Polícia

Servidor público suspeito de liderar grupo criminoso envolvido com o tráfico de drogas e lavagem de dinheiro em Paranaguá é alvo de operação policial

A Polícia Civil realizou na manhã de sexta-feira, 14, uma grande mobilização de agentes com o objetivo de desarticular um grupo criminoso dedicado ao tráfico de entorpecentes e à lavagem ...

A mobilização das forças de segurança tem o objetivo de desarticular um grupo criminoso dedicado ao tráfico de entorpecentes e à lavagem de dinheiro - Foto: PCPR

A mobilização das forças de segurança tem o objetivo de desarticular um grupo criminoso dedicado ao tráfico de entorpecentes e à lavagem de dinheiro - Foto: PCPR

A Polícia Civil realizou na manhã de sexta-feira, 14, uma grande mobilização de agentes com o objetivo de desarticular um grupo criminoso dedicado ao tráfico de entorpecentes e à lavagem de dinheiro. 

Os policiais cumpriram três ordens judiciais de prisão preventiva e sete de busca e apreensão em endereços situados em Paranaguá, no Litoral, e Fazenda Rio Grande, na Região Metropolitana de Curitiba.
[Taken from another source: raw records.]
-- ==== Sys2Proof/Laws/KeepsAnswer.lean ====
section
/-! SUPPORT. What the operations of Answer.lean keep: the form of the state, the queue, and the parts outside their mask. -/

namespace Sys2Proof.Machine

theorem ansLoad_keeps (p : Nat) (s : State) : Keeps 4096 s (ansLoad p s) := by
  unfold ansLoad
  lift_lets
  intro t0 t1
  exact (.via (ansSet_keeps ..) rfl (.refl _ _))

theorem ansAbort_keeps (p : Nat) (s : State) : Keeps 268288 s (ansAbort p s) := by
  unfold ansAbort
  lift_lets
  intro t0 t1
  have h1 : Keeps 268288 s t1 := (.foldl _ (.refl _ _) fun _ _ g2 => (.via (pairDropped_keeps ..) rfl (.via (depCancel_keeps ..) rfl g2)))
  intro t3
  have h3 : Keeps 268288 s t3 := (.via (ansCount_keeps ..) rfl (.via (ansSet_keeps ..) rfl h1))
  intro t4
  have h4 : Keeps 268288 s t4 := (.via (State.revert_keeps ..) rfl h3)
  intro t5
  have h5 : Keeps 268288 s t5 := (.via (State.revert_keeps ..) rfl h4)
  exact (.via (ansLoad_keeps ..) rfl (.via (State.count_keeps ..) rfl (.via (State.put_keeps ..) rfl h5)))

theorem ansAddrCommit_keeps (p a1 : Nat) (v : Word) (s : State) : Keeps 4096 s (ansAddrCommit p a1 v s) := by
  unfold ansAddrCommit
  lift_lets
  intro t0
  have h0 : Keeps 4096 s t0 := (.via (State.putB_keeps ..) rfl (.via (State.putB_keeps ..) rfl (.refl _ _)))
  intro t1
  exact (.via (ansSet_keeps ..) rfl h0)

theorem ansEnter_keeps (p : Nat) (nts kod : Bool) (x : RxFrame) (f : Parsed) (s : State) :
    Keeps 266240 s (ansEnter p nts kod x f s) := by
  unfold ansEnter
  lift_lets
  intro t0 t1
  have h1 : Keeps 266240 s t1 := (.via (ansCount_keeps ..) rfl (.via (ansSet_keeps ..) rfl (.refl _ _)))
  exact (.ite (.via (pairDigest_keeps ..) rfl (.via (State.count_keeps ..) rfl (.refl _ _))) (.ite (.via (pairDigest_keeps ..) rfl (.via (State.count_keeps ..) rfl (.refl _ _))) (.onlyIf h1 fun _ g2 => (.via (ntsAssign_keeps ..) rfl g2))))

theorem ansAdmit_keeps (p : Nat) (nts noLimit : Bool) (x : RxFrame) (f : Parsed) (now : Int) (s : State) :
    Keeps 266240 s (ansAdmit p nts noLimit x f now s) := by
  unfold ansAdmit
  lift_lets
  intro t0
  have h0 : Keeps 266240 s t0.2 := (.via (vbUpdate_keeps ..) rfl (.refl _ _))
  exact (.ite (.via (ansEnter_keeps ..) rfl (.refl _ _)) (by
    split
    · exact (.via (ansEnter_keeps ..) rfl h0)
    · exact (.via (ansEnter_keeps ..) rfl h0)
    · exact (.via (pairDigest_keeps ..) rfl (.via (State.count_keeps ..) rfl h0))))

theorem ansBuilt_keeps (p id at_ : Nat) (s : State) : Keeps 1071104 s (ansBuilt p id at_ s) := by
  unfold ansBuilt
  exact (by
    split
    · lift_lets
      intro t0
      have h0 : Keeps 1071104 s t0 := (.ite (.via (State.count_keeps ..) rfl (.refl _ _)) (.ite (.refl _ _) (.via (State.count_keeps ..) rfl (.refl _ _))))
      intro t1
      have h1 : Keeps 1071104 s t1 := (.onlyIf h0 fun _ g2 => (.via (State.count_keeps ..) rfl g2))
      exact (.ite (.refl _ _) (.via (ansHandOver_keeps ..) rfl h1))
    · exact (.refl _ _))

theorem ansCfgWrite_keeps (p : Nat) (v : Word) (s : State) : Keeps 268288 s (ansCfgWrite p v s) := by
  unfold ansCfgWrite
  lift_lets
  intro t0 t1
  have h1 : Keeps 268288 s t1 := (.via (State.setReg_keeps ..) rfl (.refl _ _))
  exact (.onlyIf h1 fun _ g2 => (.via (ansAbort_keeps ..) rfl g2))

theorem ansToHost_keeps (p queue rule : Nat) (x : RxFrame) (s : State) : Keeps 524296 s (ansToHost p queue rule x s) := by
  unfold ansToHost
  lift_lets
  intro t0
  have h0 : Keeps 524296 s t0 := (.via (State.count_keeps ..) rfl (.refl _ _))
  intro t1
  exact (.ite (.via (hifDrop_keeps ..) rfl h0) (.via (hifPushOrDrop_keeps ..) rfl h0))

theorem ptpHandOver_keeps (n : Nat) (s : State) (r : PtpRx) : Keeps 16384 s (ptpHandOver n s r) := by
  unfold ptpHandOver
  exact (.foldl _ (.refl _ _) fun _ _ g0 => (.onlyIf g0 fun _ g1 => (.via (ptpSet_keeps ..) rfl g1)))

theorem ansPtp_keeps (p queue rule at_ : Nat) (x : RxFrame) (f : Parsed) (s : State) :
    Keeps 540680 s (ansPtp p queue rule at_ x f s) := by
  unfold ansPtp
  lift_lets
  intro t0
  have h0 : Keeps 540680 s t0 := (.via (State.count_keeps ..) rfl (.refl _ _))
  exact (by
    split
    · exact h0
    · lift_lets
      intro t1
      exact (.ite (.via (ansToHost_keeps ..) rfl h0) (.foldl _ h0 fun _ _ g2 => (.via (ptpHandOver_keeps ..) rfl g2))))

theorem ansRequest_keeps (p : Nat) (nts noLimit : Bool) (x : RxFrame) (f : Parsed) (now : Int) (s : State) :
    Keeps 266240 s (ansRequest p nts noLimit x f now s) := by
  unfold ansRequest
  lift_lets
  intro t0
  have f0 : ∀ x0 a, Keeps 266240 s a → Keeps 266240 s (t0 x0 a) := by
    intro _ a g1
    unfold t0
    exact (.via (pairDigest_keeps ..) rfl g1)
  exact (.ite (f0 _ _ (.via (State.count_keeps ..) rfl (.refl _ _))) (.ite (f0 _ _ (.via (State.count_keeps ..) rfl (.refl _ _))) (.ite (f0 _ _ (.via (State.count_keeps ..) rfl (.refl _ _))) (.ite (f0 _ _ (.via (ansFlag_keeps ..) rfl (.via (State.count_keeps ..) rfl (.refl _ _)))) (.ite (f0 _ _ (.via (ansFlag_keeps ..) rfl (.via (State.count_keeps ..) rfl (.refl _ _)))) (.via (ansAdmit_keeps ..) rfl (.refl _ _)))))))

theorem ansReserved_keeps (p rule : Nat) (s : State) : Keeps 4096 s (ansReserved p rule s) := by
  unfold ansReserved
  exact (.ite (.refl _ _) (.via (ansFlag_keeps ..) rfl (.via (ansSet_keeps ..) rfl (.refl _ _))))

theorem ansClassify_keeps (p : Nat) (x : RxFrame) (at_ : Nat) (s : State) : Keeps 806920 s (ansClassify p x at_ s) := by
  unfold ansClassify
  lift_lets
  intro t0 t1
  have h1 : Keeps 806920 s t1 := (.via (State.count_keeps ..) rfl (.refl _ _))
  intro t2 t3 t4 t5 t6 t7 t8
  have h8 : Keeps 806920 s t8 := by
    unfold t8
    exact (by
      clear_value t4
      split
      · exact (.via (State.count_keeps ..) rfl h1)
      · exact h1)
  exact (by
    clear_value t6
    split
    · exact (.via (State.count_keeps ..) rfl h8)
    · exact (.via (ansToHost_keeps ..) rfl h8)
    · exact (.via (ansPtp_keeps ..) rfl h8)
    · exact (.via (ansRequest_keeps ..) rfl h8)
    · exact (.via (ansRequest_keeps ..) rfl h8)
    · exact (.via (State.count_keeps ..) rfl (.via (ansReserved_keeps ..) rfl h8)))

theorem ansCommit_keeps (p : Nat) (s : State) : Keeps 4096 s (ansCommit p s) := by
  unfold ansCommit
  exact (.ite (.via (ansFlag_keeps ..) rfl (.refl _ _)) (.via (ansSet_keeps ..) rfl (.refl _ _)))

theorem ansPutRule_keeps (p r : Nat) (w : RuleWords) (s : State) : Keeps 0 s (ansPutRule p r w s) := by
  unfold ansPutRule
  exact (.via (State.setReg_keeps ..) rfl (.via (State.setReg_keeps ..) rfl (.via (State.setReg_keeps ..) rfl (.via (State.setReg_keeps ..) rfl (.refl _ _)))))

theorem ansPutShadow_keeps (p r : Nat) (ws : List RuleWords) (s : State) : Keeps 0 s (ansPutShadow p r ws s) := by
  induction ws generalizing r s with
  | nil => exact .refl _ _
  | cons w ws ih => exact .after rfl (ansPutRule_keeps ..) (ih _ _)

theorem ansCopied_keeps (p : Nat) (s : State) : Keeps 0 s (ansCopied p s) := by
  unfold ansCopied
  exact (.ite (.via (ansFlag_keeps ..) rfl (.via (State.put_keeps ..) rfl (.via (ansPutShadow_keeps ..) rfl (.refl _ _)))) (.refl _ _))

theorem ansReserve_keeps (p : Nat) (r : AnsReq) (td : Int) (g : BlockGrid) (s : State) :
    Keeps 268288 s (ansReserve p r td g s) := by
  unfold ansReserve
  lift_lets
  intro t0 t1 t2 t3 t4 t5
  exact (.via (pairDigest_keeps ..) rfl (.via (depReserve_keeps ..) rfl (.via (ansSetReq_keeps ..) rfl (.refl _ _))))

theorem ansReserveNext_keeps (p : Nat) (g : BlockGrid) (s : State) : Keeps 1333248 s (ansReserveNext p g s) := by
  unfold ansReserveNext
  exact (by
    split
    · exact (.refl _ _)
    · lift_lets
      intro t0
      exact (.ite (.ite (.via (ntsPoolLate_keeps ..) rfl (.refl _ _)) (.via (ntsNoUnit_keeps ..) rfl (.refl _ _))) (by
        split
        · exact (.via (pairDropped_keeps ..) rfl (.via (ansDrop_keeps ..) rfl (.via (ansFlag_keeps ..) rfl (.via (State.deadline_keeps ..) rfl (.via (State.count_keeps ..) rfl (.refl _ _))))))
        · exact (.ite (.via (ansReserve_keeps ..) rfl (.refl _ _)) (.via (pairDropped_keeps ..) rfl (.via (depRefuse_keeps ..) rfl (.via (ansDrop_keeps ..) rfl (.refl _ _))))))))

theorem ansRuleWrite_keeps (p ofs : Nat) (v : Word) (s : State) : Keeps 0 s (ansRuleWrite p ofs v s) := by
  unfold ansRuleWrite
  exact (.ite (.via (ansFlag_keeps ..) rfl (.refl _ _)) (.via (State.setReg_keeps ..) rfl (.refl _ _)))

theorem ansStepDrop_keeps (p : Nat) (s : State) : Keeps 0 s (ansStepDrop p s) := by
  unfold ansStepDrop
  exact (.via (ansFlag_keeps ..) rfl (.via (State.count_keeps ..) rfl (.refl _ _)))

theorem ansStep_keeps (p : Nat) (s : State) : Keeps 268288 s (ansStep p s) := by
  unfold ansStep
  lift_lets
  intro t0 t1 t2
  have h2 : Keeps 268288 s t2 := (.foldl _ (.refl _ _) fun _ _ g3 => (.via (pairDropped_keeps ..) rfl (.via (ansStepDrop_keeps ..) rfl (.via (ansDrop_keeps ..) rfl g3))))
  exact (.foldl _ h2 fun _ _ g4 => (.via (ansStepDrop_keeps ..) rfl (.via (depCancel_keeps ..) rfl g4)))

theorem ansSwap_keeps (p : Nat) (s : State) : Keeps 4096 s (ansSwap p s) := by
  unfold ansSwap
  lift_lets
  intro t0 t1 t2
  have h2 : Keeps 4096 s t2 := (.via (ansPutShadow_keeps ..) rfl (.via (ansSet_keeps ..) rfl (.refl _ _)))
  exact (.ite (.via (State.put_keeps ..) rfl (.via (State.put_keeps ..) rfl h2)) (.refl _ _))

theorem execAddressCommit_keeps (p : Fin 4) (a1 : Fin 16) (v : Word) (s : State) :
    Runs 69632 s (execAddressCommit p a1 v s) := by
  unfold execAddressCommit
  exact (.next (.hostDo rfl (.refl _ _) fun _ g0 => (.via (ansAddrCommit_keeps ..) rfl g0)))

theorem execAnswerBuilt_keeps (p : Fin 4) (id at_ : Nat) (s : State) : Runs 1071104 s (execAnswerBuilt p id at_ s) := by
  unfold execAnswerBuilt
  exact (.next (.via (ansBuilt_keeps ..) rfl (.refl _ _)))

theorem execBankCopyDone_keeps (p : Fin 4) (s : State) : Runs 0 s (execBankCopyDone p s) := by
  unfold execBankCopyDone
  exact (.next (.via (ansCopied_keeps ..) rfl (.refl _ _)))

theorem execBankSwap_keeps (p : Fin 4) (s : State) : Runs 4096 s (execBankSwap p s) := by
  unfold execBankSwap
  exact (.next (.via (ansSwap_keeps ..) rfl (.refl _ _)))

theorem frameRx_keeps (n : Nat) (bytes : List Byte) (at_ : Nat) (s : State) : Keeps 806920 s (frameRx n bytes at_ s) := by
  unfold frameRx
  exact (.ite (.refl _ _) (.cross rfl (.refl _ _) fun _ g0 => (by
    lift_lets
    intro t1
    exact (.ite (.via (State.count_keeps ..) rfl g0) (.onlyIf g0 fun _ g2 => (.via (ansClassify_keeps ..) rfl g2))))))

theorem execFrameRx_keeps (n : Fin 8) (bytes : List Byte) (at_ : Nat) (s : State) :
    Runs 806920 s (execFrameRx n bytes at_ s) := by
  unfold execFrameRx
  exact (.next (.via (frameRx_keeps ..) rfl (.refl _ _)))

theorem execPipelineDisable_keeps (p : Fin 4) (s : State) : Runs 333824 s (execPipelineDisable p s) := by
  unfold execPipelineDisable
  exact (.next (.hostDo rfl (.refl _ _) fun _ g0 => (.via (ansCfgWrite_keeps ..) rfl g0)))

theorem execReserve_keeps (p : Fin 4) (g : BlockGrid) (s : State) : Runs 1333248 s (execReserve p g s) := by
  unfold execReserve
  exact (.next (.via (ansReserveNext_keeps ..) rfl (.refl _ _)))

theorem execRuleCommit_keeps (p : Fin 4) (s : State) : Runs 69632 s (execRuleCommit p s) := by
  unfold execRuleCommit
  exact (.next (.hostDo rfl (.refl _ _) fun _ g0 => (.via (ansCommit_keeps ..) rfl g0)))

end Sys2Proof.Machine
end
Um dos mandados de prisão foi cumprido em desfavor de um funcionário público municipal.

FORÇAS DE SEGURANÇA

A operação, que contou com apoio operacional da Força Nacional e da Guarda Civil Municipal de Paranaguá, visa interromper a continuidade das atividades ilícitas e descapitalizar o grupo criminoso. 

Foto: PCPR

A partir dos elementos apreendidos durante o cumprimento das ordens judiciais a PCPR vai aprofundar as investigações para identificar novos elos e ramificações da organização, que atuava em áreas sob influência de organizações criminosas locais.

HOMICÍDIO

A investigação que culminou na ação teve como ponto de partida a apuração de um crime de homicídio ocorrido em dezembro de 2025 em Paranaguá. 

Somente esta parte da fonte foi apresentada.